Command Status State Machine

pending → sent → completed
                → failed
                → timed_out
pending → cancelled
sent    → cancelled
failed  → (retry) → new pending command
timed_out → (retry) → new pending command
cancelled → (retry) → new pending command

Additional: archived_failed (from bulk cleanup)

Duplicate Command Delivery — F-B2-2 MEDIUM

GetCommands (agents.go ~line 428) does:

1. GetPendingCommands(agentID) — SELECT with status='pending'
2. GetStuckCommands(agentID, 5*time.Minute) — re-delivers stuck commands
3. For each command: MarkCommandSent(cmd.ID) — UPDATE status='sent'

Steps 1-3 are NOT in a transaction.
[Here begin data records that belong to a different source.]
/-- Recorded frequencies without the newest n ticks. -/
def dropRuns : Nat → List (Int × Nat) → List (Int × Nat)
  | _, [] => []
  | n, (v, k) :: t => if n < k then (v, k - n) :: t else dropRuns (n - k) t
/-- The newest n recorded ticks. -/
def takeRuns : Nat → List (Int × Nat) → List (Int × Nat)
  | _, [] => []
  | n, (v, k) :: t => if n = 0 then [] else if n ≤ k then [(v, n)] else (v, k) :: takeRuns (n - k) t
/-- Ticks in runs. -/
def runTicks (l : List (Int × Nat)) : Nat := l.foldl (fun a e => a + e.2) 0
/-- Mean of runs. -/
def runMean (l : List (Int × Nat)) : Int :=
  l.foldl (fun (a : Int) (e : Int × Nat) => a + e.1 * (e.2 : Int)) 0 / (runTicks l : Int)
/-- Record one tick's frequency (R286); 31 s are kept. -/
def State.recordFreq (s : State) (f : Int) : State :=
  let runs := match s.clk.freqs with
    | (v, k) :: t => if v = f then (v, k + 1) :: t else (f, 1) :: (v, k) :: t
    | [] => [(f, 1)]
  s.modClk fun c => { c with freqs := takeRuns (31 * s.tps) runs }
/-- Holdover frequency, seconds averaged and HO_SHORT at the fault that starts HOLDOVER (R286). -/
def State.holdoverNow (s : State) : Int × Nat × Bool :=
  let n := runTicks s.clk.freqs
  let mean := takeRuns (30 * s.tps) (dropRuns s.tps s.clk.freqs)
  if n < 2 * s.tps then (s.clk.dn, 0, true)
  else (runMean mean, runTicks mean / s.tps, decide (n < 31 * s.tps))
/-- The selected candidate fails: its holdover frequency is fixed (R280, R286). -/
def State.fixHoldover (s : State) : State :=
  let h := s.holdoverNow
  (s.setRegs [(Reg.dpllHoFreq, s.pptOf h.1), (Reg.dpllHoValid, h.2.1)]).modClk fun c => { c with ho := h.1, hoShort := h.2.2 }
If two concurrent requests from the same agent arrive:

• Request A gets commands [C1, C2], starts marking them as sent
• Request B gets commands [C1, C2] (still pending — A hasn't committed yet)
• Both return C1 and C2 to the agent
• Agent processes C1 and C2 twice

Mitigation in A-2: The agent-side executedIDs dedup map prevents double execution. But the commands are still delivered twice, wasting bandwidth.

Location: agents.go GetCommands handler (~line 428-470)

Crash Recovery — ACCEPTABLE

When an agent crashes after fetching a command:

• Command is in 'sent' status
• GetStuckCommands re-delivers commands stuck in 'sent' for >5 minutes
• TimeoutService marks commands as 'timed_out' after 2 hours
• No maximum retry count — a command CAN loop between sent→stuck→re-sent if the agent keeps crashing. Each re-delivery goes through the dedup check, so it won't execute twice per agent lifecycle. But across restarts (dedup map lost), it could execute again.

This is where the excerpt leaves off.